One of the most commonly used on-chip communication
architectures is the shared-bus architecture. The main advantage of shared-bus architectures includes simple topology,
low cost, and extensibility. Several companies have developed
their own on-chip bus architectures, such as CoreConnect [1],
AMBA [2], and OpenCore [3]. Modules connected to a bus
are divided into two categories: masters and slaves. Masters
can initiate a bus transaction, while slave modules merely respond to transactions initiated by masters. Since a bus is typically shared by multiple masters, arbitration is required and
a master can access the bus only after it receives an access
grant from the arbiter.

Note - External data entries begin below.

-- ==== Sys2Proof/Machine/RegWrite.lean ====
section
/-! DEFINITION. BAR0 as one address space: what a read of each register shows, and what a write of each register does (R606 to
R626, R645, R653, R654), by the host or through the register mirror (R78). -/

namespace Sys2Proof.Machine

/-! ### Reads: registers whose content the module computes -/

/-- Four-byte table entries of one 8-byte word. -/
def pairOf (lo hi : Nat) : Word := BitVec.ofNat 64 (lo % 2 ^ 32 + hi % 2 ^ 32 * 2 ^ 32)
/-- Four two-byte table entries of one 8-byte word. -/
def quadOf (f : Nat → Nat) : Word :=
  BitVec.ofNat 64 (f 0 % 2 ^ 16 + f 1 % 2 ^ 16 * 2 ^ 16 + f 2 % 2 ^ 16 * 2 ^ 32 + f 3 % 2 ^ 16 * 2 ^ 48)
/-- BUF_USED and WRED_AVG of a port. -/
def State.readSwitch (s : State) (p off : Nat) : Word :=
  if off = swBufUsed then quadOf (s.minUsed p)
  else if off = swWredAvg then pairOf (s.wredAvg p 1 / 65536) (s.wredAvg p 2 / 65536)
  else s.reg (swReg p off)
/-- Factory kinds of CAL.STATUS (R612). -/
def State.calStatus (s : State) : Word :=
  let fact := fun k => (List.range (gbCount k)).all (fun i => (s.gbEntry k i).all (fun e => e.origin = 0))
  s.reg rCalStatus ||| BitVec.ofNat 64 ((List.range 5).foldl (fun n k => n + (fact (k + 1)).toNat * 2 ^ k) 0)
/-- A word of CAL.WINDOW (R612); how the flash lays the entries out is its own. -/
def State.calWindow (s : State) (off : Nat) : Word :=
  let es := gbObjects.flatMap (fun x => entryBytes x.1 x.2 (s.flashEntry x.1 x.2))
  BitVec.ofNat 64 (leNat ((List.range 8).map (fun i => Config.flashByte es ((s.reg rCalWinBase).toNat + off + i))))
/-- COL.ACTIVE: the context of index i, in words of 8 bytes (R355). -/
def State.collShow (s : State) (i k : Nat) : Word :=
  match s.collCtx i with
  | none => 0
  | some c =>
    let st : Nat := match c.st with
      | .reserved => 1
      | .launched => 2
      | .closed => 3
      | .done => 4
      | .failed => 5
    if k = 0 then BitVec.ofNat 64 (c.desc.id.toNat + st * 2 ^ 32 + c.status.toNat * 2 ^ 40 + c.cause.toNat * 2 ^ 48)
    else if k = 1 then BitVec.ofNat 64 c.slots else 0
/-- PCIE.STATUS: A up in bit 0, B up in bit 1, LINK_LOST in bit 2, buffer full in bit 3, and each link's shape. -/
def State.pcieStatus (s : State) : Word :=
  s.reg rPcieStatus ||| BitVec.ofNat 64 ((s.ready 0).toNat + s.host.linkB.toNat * 2 + (decide (2 ^ 20 ≤ s.bufBytes)).toNat * 8)
/-- PRIN.FW (R611). -/
def State.fwShow (s : State) : Word :=
  let v := match tget (fun _ => none) s.prin.loaded s.prin.bank.toNat with
    | some im => Config.imageVersion im
    | none => Config.fwVersion s.prin.bank
  BitVec.ofNat 64 (v.toNat * 2 ^ 32 + s.prin.bank.toNat * 2 + s.preferred.toNat)

/-- Reads of the GLB, BELL, RST and PRIN blocks. -/
def State.readCore (s : State) (a : Nat) : Word := if a = rPrinFw then s.fwShow else s.reg a
/-- Reads of the SEC block. -/
def State.readSec (s : State) (a : Nat) : Word :=
  if a = rSvn then s.svn
  else if a = rDeviceId then Config.deviceId
  else if rCert ≤ a ∧ a < rCert + 0x4000 then Config.certWord ((a - rCert) / 8)
  else s.reg a
/-- Reads of the XLT, FLT, COH and COL blocks. -/
def State.readMem (s : State) (a : Nat) : Word :=
  if a = rFltStatus then s.reg a ||| BitVec.ofNat 64 (s.faultFull).toNat
  else if a = rFltSaveUsed then BitVec.ofNat 64 (s.saveRecords.filter (fun i => s.saveState i ≠ 0)).length
  else if a = rLostCount then BitVec.ofNat 64 s.coh.lost.length
  else if a = rSlotsFree then BitVec.ofNat 64 (4096 - s.coh.slots.length)
  else if a = rSlotsColl then BitVec.ofNat 64 (s.coh.slots.filter (fun e => (e.2.map (fun (x : Slot) => x.coll.isSome)).getD false)).length
  else if a = rSlotsRed then BitVec.ofNat 64 (s.coh.slots.filter (fun e => (e.2.map (fun (x : Slot) => x.coll.isNone)).getD false)).length
  else if rColActive ≤ a ∧ a < rColActive + 0x800 then s.collShow ((a - rColActive) / 32) ((a - rColActive) / 8 % 4)
  else s.reg a
/-- Reads of the SWC block. -/
def State.readSwc (s : State) (a : Nat) : Word :=
  if a = rSharedFree then BitVec.ofNat 64 s.sharedFree
  else if a = rOvfUsed then BitVec.ofNat 64 s.ovfUsed
  else if rWinOut ≤ a ∧ a < rWinOut + 0x4000 then
    (let d := (a - rWinOut) / 4
     pairOf (s.pair 0 d).charged (s.pair 0 (d + 1)).charged)
  else if rWinSize ≤ a ∧ a < rWinSize + 0x2000 then quadOf (fun i => s.winSize 0 ((a - rWinSize) / 2 + i))
  else if rIntPort ≤ a ∧ a < rIntPort + 0x600 then s.readSwitch (128 + (a - rIntPort) / 0x80) ((a - rIntPort) % 0x80)
  else s.reg a
/-- Reads of the G7M, OMU, PCIE and CAL blocks. -/
def State.readUnits (s : State) (a : Nat) : Word :=
  if a = rImages then pairOf s.omu.images.length s.omu.decomps
  else if a = rPcieStatus then s.pcieStatus
  else if a = rCalStatus then s.calStatus
  else if rCalWindow ≤ a ∧ a < rCalWindow + 0x10000 then s.calWindow (a - rCalWindow)
  else s.reg a
/-- Reads of a PORT block (R625). -/
def State.readPort (s : State) (a : Nat) : Word :=
  let n := (a - rPortBlock) / 0x10000
  let off := (a - rPortBlock) % 0x10000
  if 0x100 ≤ off ∧ off < 0x178 then s.readSwitch n (off - 0x100)
  else if 64 ≤ n ∧ 0x200 ≤ off ∧ off < 0x600 ∧ off % 0x40 = 8 then
    (let k := (off - 0x200) / 0x40
     let b := (s.laserBase (n - 64) k (s.onSpare (n - 64) k)).getD 0
     BitVec.ofNat 64 (fget (s.reg a) 0 16 + (b % 2 ^ 16).toNat * 2 ^ 16))
  else s.reg a
/-- Reads of a WING block, which read 0 while the compute domain is in reset (R562, R626). -/
def State.readWing (s : State) (a : Nat) : Word :=
  let w := (a - rWingBlock) / 0x400000
  let off := (a - rWingBlock) % 0x400000
  let sum := fun o => (List.range 300).foldl (fun n c => n + (s.reg (crReg w c o)).toNat) 0
  if s.inReset 0 || decide (rWingBlock + 0x1000000 ≤ a) then 0
  else if off < 300 * 0x1000 then
    (let room := 300 * w + off / 0x1000
     if off % 0x1000 = crSpillUsed then BitVec.ofNat 64 (s.spillValid room).length
     else if off % 0x1000 = crPlanRange then
       (match s.activeRange with
        | some r => BitVec.ofNat 64 (r.1 + r.2 * 2 ^ 16)
        | none => 0)
     else s.reg a)
  else if 0x200000 ≤ off ∧ off < 0x200028 then
    (let c := (off - 0x200000) * 8
     BitVec.ofNat 64 ((List.range 64).foldl (fun n i => n + (decide (c + i < 300) && (s.reg (crReg w (c + i) crFault) &&& s.reg (crReg w (c + i) crFaultEn)) ≠ 0).toNat * 2 ^ i) 0))
  else if off = 0x200040 then BitVec.ofNat 64 (sum crRoleDrop)
  else if off = 0x200048 then BitVec.ofNat 64 (sum crOvrCount)
  else 0
/-- The counters of a port's pattern checkers are brought up to date before they are read (R482). -/
def State.settleRead (s : State) (a : Nat) : State :=
  if rPortBlock ≤ a ∧ a < rPortBlock + 64 * 0x10000 ∧ inRange 0x200 0x2FF ((a - rPortBlock) % 0x10000) then
    s.countBits ((a - rPortBlock) / 0x10000) (((a - rPortBlock) % 0x10000 - 0x200) / 0x40)
  else s
/-- The 8-byte register at an address, as a read shows it (R606). -/
def State.readReg (s : State) (a : Nat) : Word :=
  if a < 0x40000 then s.readCore a
  else if a < 0x50000 then s.readSec a
  else if a < 0x100000 then s.readMem a
  else if a < 0x200000 then s.readSwc a
  else if a < rPortBlock then s.readUnits a
  else if a < rWingBlock then s.readPort a
  else s.readWing a

/-! ### Writes -/

/-- What a write of `v` under the byte mask `m` presents to a register: its RW fields complete, its other fields as covered (R645). -/
def State.merged (s : State) (a : Nat) (v m : Word) : Word :=
  let sp := regSpec a
  (s.reg a &&& sp.rw &&& ~~~m) ||| (v &&& m &&& (sp.rw ||| sp.w1c ||| sp.wo))
/-- The write covers the register's low four bytes, so it starts what it may start (R645). -/
def coversLow (m : Word) : Bool := m.getLsbD 0
/-- Write a register's fields where they pass a check; otherwise do nothing but report. -/
def State.writeFields (s : State) (a : Nat) (v m : Word) (ok : Word → Bool) (report : State → State) : State :=
  if ok (s.merged a v m) then s.writePlain a v m else report s
/-- The write is ignored. -/
def ignored (s : State) : State := s
/-- Keep a value in a write-only register (R8). -/
def State.keepLatch (s : State) (a : Nat) (v m : Word) : State :=
  { s with latch := tput (fun _ => 0) s.latch a ((s.latchAt a &&& ~~~m) ||| (v &&& m)) }

/-- The GLB block (R333, R356, R357, R536 to R539, R609). -/
def State.writeGlb (s : State) (a : Nat) (v m : Word) : State :=
  let w := s.merged a v m
  if a = rGlbNode then s.writeNode w
  else if a = rGlbMode then
    (let t := if w.getLsbD 8 then s.setRegBit rGlbMode 8 false else s
     if coversLow m then { t with bell := { t.bell with strictNext := some (w.getLsbD 0) } } else t)
  else if (rPortPartStage ≤ a ∧ a < rPartSwap) ∨ a = rPartSwap then (s.writePlain a v m).partSwapFree
  else if a = rPortScrub then (if coversLow m then s.writeScrub w else s)
  else if rCohort ≤ a ∧ a % 32 = 24 then (if coversLow m then s.writeCohortState ((a - rCohort) / 32) (w.toNat % 2 ^ 16) else s)
  else s.writePlain a v m

/-- The BELL block (R31, R32, R38, R48, R53, R56, R66, R608, R613, R614). The length of a posted page is free: the loader has yet to
read it. -/
def State.writeBell (s : State) (a : Nat) (v m : Word) : State :=
  let w := s.merged a v m
  if a = rBellCtl then s.writeBellCtl v m
  else if a = rLessonLen then s.writeLessonLen w
  else if a = rGuard then s.writeGuard w
  else if a = rLead then s.writeLead w
  else if a = rOvrLimit then s.writeFields a v m (fun x => decide (1 ≤ fget x 0 8)) State.bellCfgErr
  else if a = rTtPage0 ∨ a = rTtPage0 + 8 then s.writeFields a v m (fun x => fget x 0 12 = 0) State.bellCfgErr
  else if a = rTtPost then (if coversLow m then let x := s.draw; x.2.postPage w (Config.pageLength x.1) else s)
  else if a = rStretch then s.writeFields a v m (fun x => decide (1 ≤ fget x 32 16)) State.bellCfgErr
  else if a = rBellTree + 8 then s.writePlain a (v &&& ~~~BitVec.ofNat 64 ((List.range 64).foldl (fun n i => n + (s.melium (64 + i)).toNat * 2 ^ i) 0)) m
  else s.writePlain a v m
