-- ==== Sys2Proof/Machine/Dispatch.lean ====
section
/-! DEFINITION. One arm per row of spec/opcode_table.json: each calls the meaning of its row. -/

namespace Sys2Proof.Machine
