-- ==== Sys2Proof/Certificates/Slice0/Obligations.lean ====
section
/-! DEFINITION. The statements for the provers. -/

open Sys2Proof Sys2Proof.Machine

/-- Scalar arithmetic and logic of a Seat (R299): each instruction that issues writes S[D] alone, and its program counter
moves on by one. -/
def Sys2Proof.Machine.rulesScalarArithmetic : Prop :=
  SeatStep .chAdd 0x10 (fun _ i x => x.setS (fD i.w) (x.sr (fA i.w) + x.sr (fB i.w))) ∧
  SeatStep .chSub 0x11 (fun _ i x => x.setS (fD i.w) (x.sr (fA i.w) - x.sr (fB i.w))) ∧
  SeatStep .chMul 0x12 (fun _ i x => x.setS (fD i.w) (x.sr (fA i.w) * x.sr (fB i.w))) ∧
  SeatStep .chMulh 0x13 (fun _ i x => x.setS (fD i.w) (mulHigh (modBit i.w 0) (x.sr (fA i.w)) (x.sr (fB i.w)))) ∧
  SeatStep .chAnd 0x14 (fun _ i x => x.setS (fD i.w) (x.sr (fA i.w) &&& x.sr (fB i.w))) ∧
  SeatStep .chOr 0x15 (fun _ i x => x.setS (fD i.w) (x.sr (fA i.w) ||| x.sr (fB i.w))) ∧
  SeatStep .chXor 0x16 (fun _ i x => x.setS (fD i.w) (x.sr (fA i.w) ^^^ x.sr (fB i.w))) ∧
  SeatStep .chShl 0x17 (fun _ i x => x.setS (fD i.w) (x.sr (fA i.w) <<< shiftCount i.w x)) ∧
  SeatStep .chShr 0x18 (fun _ i x => x.setS (fD i.w)
    (if modBit i.w 7 then (x.sr (fA i.w)).sshiftRight (shiftCount i.w x) else x.sr (fA i.w) >>> shiftCount i.w x)) ∧
  SeatStep .chMin 0x19 (fun _ i x => x.setS (fD i.w)
    (if lessW (modBit i.w 0) 64 (x.sr (fB i.w)).toNat (x.sr (fA i.w)).toNat then x.sr (fB i.w) else x.sr (fA i.w))) ∧
  SeatStep .chMax 0x1A (fun _ i x => x.setS (fD i.w)
    (if lessW (modBit i.w 0) 64 (x.sr (fA i.w)).toNat (x.sr (fB i.w)).toNat then x.sr (fB i.w) else x.sr (fA i.w))) ∧
  SeatStep .chSel 0x1C (fun _ i x => x.setS (fD i.w) (if x.pr (fC i.w) then x.sr (fA i.w) else x.sr (fB i.w))) ∧
  SeatStep .chMovi 0x1D (fun _ i x => x.setS (fD i.w) ((fImm i.w).signExtend 64)) ∧
  SeatStep .chMovhi 0x1E (fun _ i x =>
    x.setS (fD i.w) (BitVec.ofNat 64 ((x.sr (fD i.w)).toNat % 2 ^ 41 + bits i.w 0 23 * 2 ^ 41))) ∧
  SeatStep .chAddi 0x1F (fun _ i x => x.setS (fD i.w) (x.sr (fA i.w) + (fImm i.w).signExtend 64))

/-- Control, predicates and special registers (R278, R299): whole effect on the issuing Seat. -/
def Sys2Proof.Machine.rulesControlAndPredicates : Prop :=
  SeatStep .chNop 0x01 (fun _ _ x => x) ∧
  SeatStep .chBr 0x04 (fun _ i x => x.goto (bits i.w 0 12)) ∧
  SeatStep .chLoop 0x05 (fun _ i x =>
    let y := x.setS (fA i.w) (x.sr (fA i.w) - 1);
    if x.sr (fA i.w) - 1 ≠ 0 then y.goto (bits i.w 0 12) else y) ∧
  SeatStep .chBrs 0x06 (fun _ i x =>
    if (statLast x.stat == bits i.w 12 5) != i.w.getLsbD 17 then x.goto (bits i.w 0 12) else x) ∧
  SeatStep .chJr 0x07 (fun _ i x => x.goto (x.sr (fA i.w)).toNat) ∧
  SeatStep .chMfsr 0x08 (fun s i x => x.setS (fD i.w) (s.special i (s.me i).pc (bits i.w 0 6))) ∧
  SeatStep .chMtsr 0x09 (fun _ i x =>
    if bits i.w 0 6 = 1 then { x with stat := x.sr (fA i.w) &&& statMask }
    else if bits i.w 0 6 = 2 then { x with rtag := BitVec.ofNat 8 (x.sr (fA i.w)).toNat }
    else if bits i.w 0 6 = 3 then { x with srStream := BitVec.ofNat 32 (x.sr (fA i.w)).toNat }
    else { x with srElem := BitVec.ofNat 32 (x.sr (fA i.w)).toNat }) ∧
  SeatStep .chPlog 0x0B (fun _ i x => x.setP (fD i.w) (plog (bits i.w 0 3) (x.pr (fA i.w)) (x.pr (fB i.w)))) ∧
  SeatStep .chCmp 0x1B (fun _ i x =>
    x.setP (fD i.w) (cmpCond (bits i.w 0 3) 64 (x.sr (fA i.w)).toNat (x.sr (fB i.w)).toNat))

/-- Scalar, control and predicate instructions of a Seat (R278, R299). -/
def Obligations.ScalarInstructions : Prop :=
  rulesScalarArithmetic ∧ rulesControlAndPredicates

/-- The lane-wise integer instructions (R301): lane k of V[D] comes from lane k of V[A] and V[B]. -/
def Sys2Proof.Machine.rulesVectorLanes : Prop :=
  let lanes : (Nat → Nat → Nat → Nat) → BitVec 56 → Seat → Seat := fun f w x =>
    x.setV (fD w) (ofLanes (laneW (fFmt w)) (fun k =>
      f (laneW (fFmt w)) (lane (x.vr (fA w)) (laneW (fFmt w)) k) (lane (x.vr (fB w)) (laneW (fFmt w)) k)))
  SeatStep .chVadd 0x20 (fun _ i x => lanes (fun w a b => (a + b) % 2 ^ w) i.w x) ∧
  SeatStep .chVsub 0x21 (fun _ i x => lanes (fun w a b => (a + 2 ^ w - b) % 2 ^ w) i.w x) ∧
  SeatStep .chVmul 0x22 (fun _ i x => lanes (fun w a b => a * b % 2 ^ w) i.w x) ∧
  SeatStep .chVshl 0x26 (fun _ i x => lanes (fun w a _ => a * 2 ^ bits i.w 0 6 % 2 ^ w) i.w x) ∧
  SeatStep .chVshr 0x27 (fun _ i x => lanes (fun w a _ =>
    if modBit i.w 7 then (sgn w a / 2 ^ bits i.w 0 6 % (2 ^ w : Int)).toNat else a / 2 ^ bits i.w 0 6) i.w x) ∧
  SeatStep .chVmin 0x28 (fun _ i x => lanes (fun w a b => if lessW (modBit i.w 0) w b a then b else a) i.w x) ∧
  SeatStep .chVmax 0x29 (fun _ i x => lanes (fun w a b => if lessW (modBit i.w 0) w a b then b else a) i.w x) ∧
  SeatStep .chVcmp 0x2A (fun _ i x => lanes (fun w a b => if cmpCond (bits i.w 0 3) w a b then 2 ^ w - 1 else 0) i.w x) ∧
  SeatStep .chVpopc 0x2D (fun _ i x => lanes (fun w a _ => popCount w a) i.w x) ∧
  SeatStep .chVfmin 0x44 (fun _ i x => lanes (fun _ a b => laneMinMax (fFmt i.w) false a b) i.w x) ∧
  SeatStep .chVfmax 0x45 (fun _ i x => lanes (fun _ a b => laneMinMax (fFmt i.w) true a b) i.w x) ∧
  SeatStep .chVfcmp 0x46 (fun _ i x => lanes (fun w a b =>
    if fcmpCond (bits i.w 0 2) (decodeLane (fFmt i.w) a) (decodeLane (fFmt i.w) b) then 2 ^ w - 1 else 0) i.w x)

Commonly used arbitration methods
include priority-based arbitration [2] and time division multiplexing (TDMA) [3]. Randomized arbitration is also introduced in LOTTERYBUS [4]. As only one module can access the bus at any time, the bandwidth is limited when the
number of modules attached to a bus is large. The bandwidth
can be improved by hierarchical bus architectures [1], in which
multiple buses are connected with each other through bridges.
Studies in [5, 6] propose algorithms to perform bus hierarchy
optimization based on communication profiles. However, hierarchical bus architectures may suffer long latency for interbus
communications, and bridges usually have high area cost due
to their large number of buffers.